Take a look at your data warehouse environment sometime and stop to consider an interesting fact: If you are like most people who have data warehouses, you don't have a "test" data warehouse. Where are all of those procedures you used to put new programs and databases through before putting them into production? Where is the "test" environment that every self- respecting production/transaction/operational environment has?

In the classical online transaction processing (OLTP) environment there was/is the practice of putting everything that was newly developed through the "test" environment. Once the new OLTP code was tested, it was put into production. However, as the world has evolved into the decision support system (DSS) data warehouse environment, the "test" environment seems to have dropped by the wayside.

Why? As with most complex questions, there is no single answer. Instead there is a series of answers.

The first reason why the data warehouse environment does not have a mirror test environment is because of cost. Data warehouses cost enough money as it is, with terabytes of data and the processors and software needed to control and manage those terabytes. Imagine saying to management, "By the way, we need to double the size of our data warehouse environment so that we have a place to test." There is not a manager alive that relishes the thought of spending money like that.

The second reason why you don't find test data warehouses is because of the fact that there are no programs to be tested.

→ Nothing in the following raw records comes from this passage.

-- ==== Sys2Proof/Laws/Host.lean ====
section
/-! SUPPORT. What loading an image does, what each permitted action of the host gives, how a run unfolds, and
which words are flagged. -/

namespace Sys2Proof.Machine

/-- An image that fits (spec/20_memory.md R50). -/
theorem State.loadImage_of_le {s : State} {image : List Byte} (h : image.length ≤ s.capacity) :
    s.loadImage image = (.success, s.copyIn 0 image) := by simp [State.loadImage, h]

/-- An image that does not fit (R50). -/
theorem State.loadImage_of_lt {s : State} {image : List Byte} (h : s.capacity < image.length) :
    s.loadImage image = (.failure, s) := by simp [State.loadImage, Nat.not_le.mpr h]

@[simp] theorem hostAct_loadFailed (a : HostAction) (s : State) : hostAct .loadFailed a s = none := rfl

@[simp] theorem hostAct_memoryReady_step (s : State) : hostAct .memoryReady .step s = none := rfl

@[simp] theorem hostAct_stepped_loadImage (image : List Byte) (s : State) :
    hostAct .stepped (.loadImage image) s = none := rfl

/-- Loading, in a phase that permits it. -/
theorem hostAct_loadImage {p : HostPhase} (hp : p = .memoryReady ∨ p = .engineReady) (image : List Byte)
    (s : State) : hostAct p (.loadImage image) s =
      if image.length ≤ s.capacity then some (p, s.copyIn 0 image) else some (.loadFailed, s) := by
  rcases hp with rfl | rfl <;> by_cases h : image.length ≤ s.capacity <;> simp [hostAct, State.loadImage, h]

/-- Resetting, in a phase that permits it. -/
theorem hostAct_reset {p : HostPhase} (hp : p ≠ .loadFailed) (s : State) :
    hostAct p .reset s = some (.engineReady, s.engineReset) := by
  cases p <;> first | rfl | exact absurd rfl hp

/-- Stepping, in a phase that permits it. -/
theorem hostAct_step {p : HostPhase} (hp : p = .engineReady ∨ p = .stepped) {s t : State}
    (h : step s = .next t) : hostAct p .step s = some (.stepped, t) := by
  rcases hp with rfl | rfl <;> simp [hostAct, h]

/-- Writing a byte of memory, in a phase that permits it. -/
theorem hostAct_writeMemory {p : HostPhase} (hp : p ≠ .loadFailed) (a : Nat) (v : Byte) (s : State) :
    hostAct p (.writeMemory a v) s = some (p, s.writeByte a v) := by
  cases p <;> first | rfl | exact absurd rfl hp

/-- A run with budget left that is not at a zero word makes one step, which ends it or not. -/
theorem Driver.run_succ {policy : DecodeFaultPolicy} {n : Nat} {s t : State}
    (hz : Driver.atZeroWord s = false) (h : step s = .next t) :
    Driver.run policy (n + 1) s =
      match t.signal, policy with
      | .halted, _ => .next (.finished, t)
      | .decodeFault op, .abort => .next (.faulted op, t)
      | .decodeFault _, .continues => Driver.run policy n t
      | .continues, _ => Driver.run policy n t := by
  cases hs : t.signal <;> cases policy <;> simp [Driver.run, hz, h, hs]

/-- A run with budget left at a zero word stops there. -/
theorem Driver.run_zeroWord {policy : DecodeFaultPolicy} {n : Nat} {s : State}
    (hz : Driver.atZeroWord s = true) : Driver.run policy (n + 1) s = .next (.stoppedAtZeroWord, s) := by
  simp [Driver.run, hz]

/-- A step and then `k` more. -/
theorem core_run_succ {k : Nat} {s t : State} (h : step s = .next t) :
    Host.Core.run Sys2Proof.core (k + 1) s = Host.Core.run Sys2Proof.core k t := by
  have hc : Sys2Proof.core.step s = .next t := h
  simp only [Host.Core.run]
  rw [hc]

/-- Which words are flagged (spec/48_unimplemented_and_unknown.md R190). -/
theorem flaggedInstr_eq_some {w : Word} {i : Instr} :
    flaggedInstr w = some i ↔ decode w = .instr i ∧ unimplementedOpcode i ≠ none := by
  unfold flaggedInstr
  cases decode w with
  | unknownOpcode op => simp
  | instr j =>
    by_cases hj : (unimplementedOpcode j).isSome = true
    · simp only [hj, if_true, Option.some.injEq, Decoded.instr.injEq]
      exact ⟨fun h => ⟨h, h ▸ Option.isSome_iff_ne_none.mp hj⟩, fun h => h.1⟩
    · simp only [hj, Decoded.instr.injEq]
      exact ⟨nofun, fun h => absurd (Option.isSome_iff_ne_none.mpr (h.1 ▸ h.2)) hj⟩

end Sys2Proof.Machine
end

The data warehouse environment is fundamentally different from the operational environment. In the operational environment when a new system goes live, there are programs and databases to be tested; but when a new subject area is to be added to a data warehouse, the data is simply added. There are no programs needed to operate on the data once the data has reached the data warehouse. The data warehouse environment is fundamentally different from the OLTP/transaction-processing environment in this regard.

A third reason why you don't find test data warehouses is that when built properly, data warehouses are built in small iterations. Once the data is initially loaded into the data warehouse, it becomes a part of the data warehouse. The only thing that needs testing is the new data being added incrementally. If testing is to be done at all, it needs to be done on the newly added data, not on the entire infrastructure.

Does the fact that there is no separate test environment for the data warehouse environment mean that testing does not need to be done at all? The answer is no. There needs to be testing and quality assurance for the data warehouse environment. The first place testing needs to occur is with ETL processing. ETL processing occurs as data is passed from the operational, transaction environment to the data warehouse, informational environment. With ETL processing, data undergoes a profound and usually complex set of transformations. The logic and code that represent that complexity certainly need to be tested. It is during ETL processing that there is the best chance to proactively address the issue of data quality.

The second place that testing needs to occur in the data warehouse environment is on the data that has been loaded into the data warehouse. Because data in the warehouse is loaded over time ­ in many cases, over a significant amount of time ­ it is only natural that changes to the business conditions underlying the data change. As those business conditions change, the data beneath the business conditions also changes. That data needs to be periodically tested, modified and verified inside the data warehouse.

Most organizations do not discover the need for testing in the data warehouse environment until the second or third iteration of the development of the data warehouse. When an organization is building the first iteration, the interests and attentions of the developers are consumed by lots of things other than testing, such as:

  • What should the database design look like?
  • How should every record be time-stamped?
  • How can the costs of the data warehouse be justified?
  • Who should be leading the development effort?
  • What tools should be selected?
  • How big and how fast will the data warehouse grow?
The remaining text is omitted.